:: SUPPLIED INFORMATION ::
-- ==== Sys2Proof/Machine/Fabric.lean ====
section
/-! DEFINITION. The register fabric (chapter 16): word accesses of the four masters, guard pairs, capture shadows, posted writes,
command bits; and the notice block (R350, R470). -/

namespace Sys2Proof.Machine

/-! ### Counts on page 0x01 -/

/-- Tallies of page 0x01 count while the page runs (R16). -/
def count01 (i : Nat) (s : State) : State := if pageRuns s 0x01 then count 0x01 i s else s

def addrOf (p o : Nat) : Nat := p * 0x1000 + o

/-! ### Buffered writes (R334, R339) -/

/-- A buffered word is written; from the core cycle of the cutoff on it waits for a later boundary (R33, R338). -/
def bufWrite (p o v : Nat) (s : State) : State :=
  let a := addrOf p o
  let s := cutoffNow s
  { s with fab := { s.fab with buf := ramSet s.fab.buf a (triOf v),
                               late := if s.fab.frozen.isSome && !s.fab.late.contains a then a :: s.fab.late else s.fab.late } }

/-- A write to the slot map window goes to the shadow bank (R23, R27). -/
def smapWrite (p o v : Nat) (s : State) : State :=
  let s := cutoffNow s
  let n := smapSlot s p o
  let k := n / 1024
  let old := shadowRead s n
  { s with orb := { s.orb with
    shadow := ramPut 0 s.orb.shadow n (BitVec.ofNat 32 (v &&& 0xFF0000FF)),
    dirty := if s.orb.dirty.contains n then s.orb.dirty else n :: s.orb.dirty,
    lateMap := if s.orb.pastCut && !ramHas s.orb.lateMap n then ramSet s.orb.lateMap n old else s.orb.lateMap,
    copies := s.orb.copies.map (fun e => if e.1 = k then (e.1, { e.2 with written := n :: e.2.written }) else e) } }

/-! ### Flash operations (R326) -/

/-- Byte span that a flash operation changes: first address and length. -/
def spiSpan (op addr len : Nat) : Nat × Nat := if op = 3 then (addr / 0x1000 * 0x1000, 0x1000) else (addr, len)

def overlaps (a n b k : Nat) : Bool := decide (a < b + k) && decide (b < a + n)

/-- Cause for which SPI_CMD.GO is refused at the write. -/
def spiRefusal (s : State) (v : Nat) : Option Nat :=
  let op := v % 8
  let addr := regF s 0x5C 0x048 0 24
  let len := fld v 16 8 + 1
  if !v.testBit 8 then none
  else if op = 0 ∨ 6 ≤ op ∨ (op = 2 ∧ 256 < addr % 256 + len) then some 0x02
  else if op = 2 ∨ op = 3 then
    let sp := spiSpan op addr len
    if s.slow.hdrOk && overlaps sp.1 sp.2 s.slow.usrBase 0x4000 then some 0x02
    else if !(regAt s 0x5C 0x044).testBit 8 && decide (sp.1 < 0x1000) then some 0x02
    else if s.pw.stage < 3 ∨ s.cal.saving.isSome then some 0x09 else none
  else if s.pw.stage < 3 ∨ s.cal.saving.isSome then some 0x09 else none

/-- An operation starts; `id` and `sr` are what the flash will answer. -/
def spiGo (v id sr : Nat) (s : State) : State :=
  if s.slow.spiBusy then s
  else
    { s with slow := { s.slow with
      spiBusy := true, spiFail := false, spiOp := v % 8, spiAddr := regF s 0x5C 0x048 0 24, spiLen := fld v 16 8 + 1,
      spiAt := s.pw.sup, spiNewId := id + 2 ^ 24 * sr } }

/-- SPI_CMD without its GO bit. -/
def spiFields (v : Nat) (s : State) : State := setReg 0x5C 0x04C (v &&& 0xFF0007) s

/-- The flash's answer to an operation started by a plain register write is open: identification and status are free values. -/
def spiCmdWrite (v : Nat) (s : State) : State :=
  let s := spiFields v s
  if v.testBit 8 then
    let f := takeFree s
    let g := takeFree f.2
    let h := takeFree g.2
    spiGo v (f.1 % 4096 + 4096 * (g.1 % 4096)) (h.1 % 256) h.2
  else s

/-- Program: flash bits can only fall. -/
def programBytes (s : State) : Ram Byte :=
  let old := flashBytes s s.slow.spiAddr s.slow.spiLen
  let new := ramBytes 0 s.slow.spiBuf 0 s.slow.spiLen
  ramPutBytes 0xFF s.slow.flash s.slow.spiAddr (List.zipWith (· &&& ·) old new)

/-- The last status byte of the polling of a program or erase: its bits but WIP are free. -/
def pollStatus (wip : Nat) (s : State) : State :=
  let f := takeFree s
  { f.2 with slow := { f.2.slow with sr := f.1 % 256 / 2 * 2 + wip } }

/-- The operation is over; a soft reset that waited for it acts (R331). -/
def spiIdle (s : State) : State :=
  let s := { s with slow := { s.slow with spiBusy := false } }
  if s.slow.softRst then resetNow 0x5C s else s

:: PROBLEM DESCRIPTION ::
Only the lines that contain the string "bits" are to be copied from the records.

:: FINISHED EXERCISE ::
command bits; and the notice block (R350, R470). -/
/-- Program: flash bits can only fall. -/
/-- The last status byte of the polling of a program or erase: its bits but WIP are free. -/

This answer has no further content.